# Description of the task:
Look through the data below. Pick out the lines holding the string "overflows".

# Excerpted records:
/-- One round of message passing over nodes whose elements are (format, code): the aggregate over each node's edges in rank order,
then the pointwise update. -/
def messageRound (m : List Byte) (mem : List Host.Cell) (k base : Nat) (nbrs : List (List Nat)) (fmt : Nat) (xs : List (List Nat)) :
    List (List Nat) × Nat × Nat :=
  let q := Config.params m
  let n := q.featureCount
  let rs := (List.range xs.length).map (fun i =>
    let ns := (nbrs.getD i []).map (fun j => xs.getD j [])
    let agg := (List.range n).map (fun f =>
      let col := ns.map (fun x => x.getD f 0)
      if q.aggregateMax then
        (if col.isEmpty then let c := convert (decodeF fFP16 q.emptyValue) fmt; ((fmt, c.1), c.2)
         else let r := poolMax fmt col; let c := convert r.1 fmt; ((fmt, c.1), r.2 + c.2))
      else let r := poolSum fmt col; let c := convert (a32Val r.1.bits) (byteAt m 4); ((byteAt m 4, c.1), r.2 + c.2))
    let own := (xs.getD i []).map (fun c => (fmt, c))
    let input := own ++ agg.map (·.1)
    let out := (List.range n).map (fun o =>
      let r := dotProduct false (byteAt m 2) ((List.range input.length).map (fun j => (input.getD j (0, 0), setWeight m mem k base 0 o j)))
      let y := outA32 m r.1 {} none
      (y.1, r.2.1 + y.2, r.2.2))
    (out.map (·.1), (agg.map (·.2)).sum + (out.map (·.2.1)).sum, (out.map (·.2.2)).sum))
  (rs.map (·.1), (rs.map (·.2.1)).sum, (rs.map (·.2.2)).sum)

/-- The neighbours of a node by its edge tokens, in rank order (R169). -/
def edgesOf (edges : List (List Flit)) (i : Nat) : List Nat :=
  let es := (edges.map (fun e => tokWord e 0)).filter (fun w => field w 11 0 = i)
  (insSort (fun a b => decide (field a 27 24 ≤ field b 27 24)) es).map (fun w => field w 23 12)

/-- Rounds of message passing: the declared number, ended by the loop maximum of SETS where that is smaller (R141, R168). -/
def messageRounds (m : List Byte) : Nat :=
  let r := (Config.params m).rounds
  if leAt m 24 2 = 0 then r else min r (leAt m 24 2)

/-- Each member's box fields with its new features; overflows and reserved codes (R168). -/
def newFeatures (m : List Byte) (mem : List Host.Cell) (k base : Nat) (members edges : List (List Flit)) : List (List Flit) × Nat × Nat :=
  let xs := members.map (candFeats m)
  let r := if byteAt m 0 = 0x33 then attention m mem k base xs
    else (List.range (messageRounds m)).foldl (fun (acc : List (List Nat) × Nat × Nat) n =>
      let x := messageRound m mem k base ((List.range members.length).map (edgesOf edges)) (if n = 0 then byteAt m 3 else byteAt m 4) acc.1
      (x.1, acc.2.1 + x.2.1, acc.2.2 + x.2.2)) (xs, 0, 0)
  ((List.range members.length).map (fun i => mkToken 4 (((members.getD i []).take 3).map flitData ++
    packWords (elemWidth (byteAt m 4)) ((r.1.getD i []).length + 1) (r.1.getD i []))), r.2)

/-- What a stage sends for a complete set: its flits, the members it cut, its steps, overflows and reserved codes. -/
structure SetOut where
  flits : List Flit
  cut : Nat := 0
  steps : Nat := 0
  overflow : Nat := 0
  reserved : Nat := 0

/-- What a set, graph or selection stage sends for its members (R168-R171). -/
def stageResult (m : List Byte) (mem : List Host.Cell) (k base : Nat) (shed : Bool) (members edges : List (List Flit)) : SetOut :=
  let q := Config.params m
  let n := members.length
  let op := byteAt m 0
  let about := Config.stageSteps op m n
  if op = 0x33 ∨ op = 0x35 then
    let r := newFeatures m mem k base members edges
    { flits := sendSet shed r.1, steps := about, overflow := r.2.1, reserved := r.2.2 }
  else if op = 0x34 then
    let es := knnEdges q.k members
    let c := if es.length ≤ 4096 then es.length else Config.edgeCount es.length % 4097
    { flits := windowToken c shed :: es.flatten, steps := n * n }
  else if op = 0x40 then { flits := sendSet shed ((byKey members).take q.k), steps := about }
  else if op = 0x41 then
    let kept := nmsKept q.nmsThreshold members
    { flits := sendSet (shed || decide (q.keepLimit < kept.length)) (kept.take q.keepLimit), cut := kept.length - q.keepLimit, steps := about }
  else { flits := sendSet shed (if q.descending then byKey members else byKeyUp members), steps := about }

/-! ### The verdict decision (R175) -/

/-- Is logit `b` larger than logit `a`, a NaN below every number? -/
def logitAbove (a b : Nat) : Bool :=
  match decodeF fFP16 a, decodeF fFP16 b with
  | _, .nan => false
  | .nan, _ => true
  | x, y => ltV x y

/-- Index of the largest logit: a NaN ranks below every number, equal logits go to the lowest index. -/
def bestLogit (ls : List Nat) : Nat :=
  (List.range ls.length).foldl (fun b i => if logitAbove (ls.getD b 0) (ls.getD i 0) then i else b) 0

/-- Class, reject and score from the logits and the threshold in force; and whether every logit is NaN. -/
def decideVerdict (rejectSet : Nat) (threshold : BitVec 16) (ls : List Nat) : Nat × Bool × BitVec 16 × Bool :=
  let allNan := ls.all (fun c => decodeF fFP16 c = .nan)
  let cls := bestLogit ls
  let logit := ls.getD cls 0
  (cls, allNan || (bitOf rejectSet cls && leV (decodeF fFP16 threshold.toNat) (decodeF fFP16 logit)),
   BitVec.ofNat 16 logit, allNan)

/-- A verdict token's two flits on lane 0 (R177). -/
def verdictFlits (cls : Nat) (rej shed : Bool) (score aux0 aux1 : BitVec 16) : List Flit :=
  mkToken 0 [cls + 256 * boolNat rej + 512 * boolNat shed + 65536 * score.toNat, aux0.toNat + 65536 * aux1.toNat]

/-- The verdict token that two flits carry. -/
def readVerdictToken (a b : Flit) : VToken :=
  let d := flitData a
  { cls := d % 256, reject := bitOf d 8, shed := bitOf d 9, score := BitVec.ofNat 16 (d / 65536),
    aux0 := BitVec.ofNat 16 (flitData b), aux1 := BitVec.ofNat 16 (flitData b / 65536) }

end Sys2Proof.Machine
end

# Result of the exercise:
/-- Each member's box fields with its new features; overflows and reserved codes (R168). -/
/-- What a stage sends for a complete set: its flits, the members it cut, its steps, overflows and reserved codes. -/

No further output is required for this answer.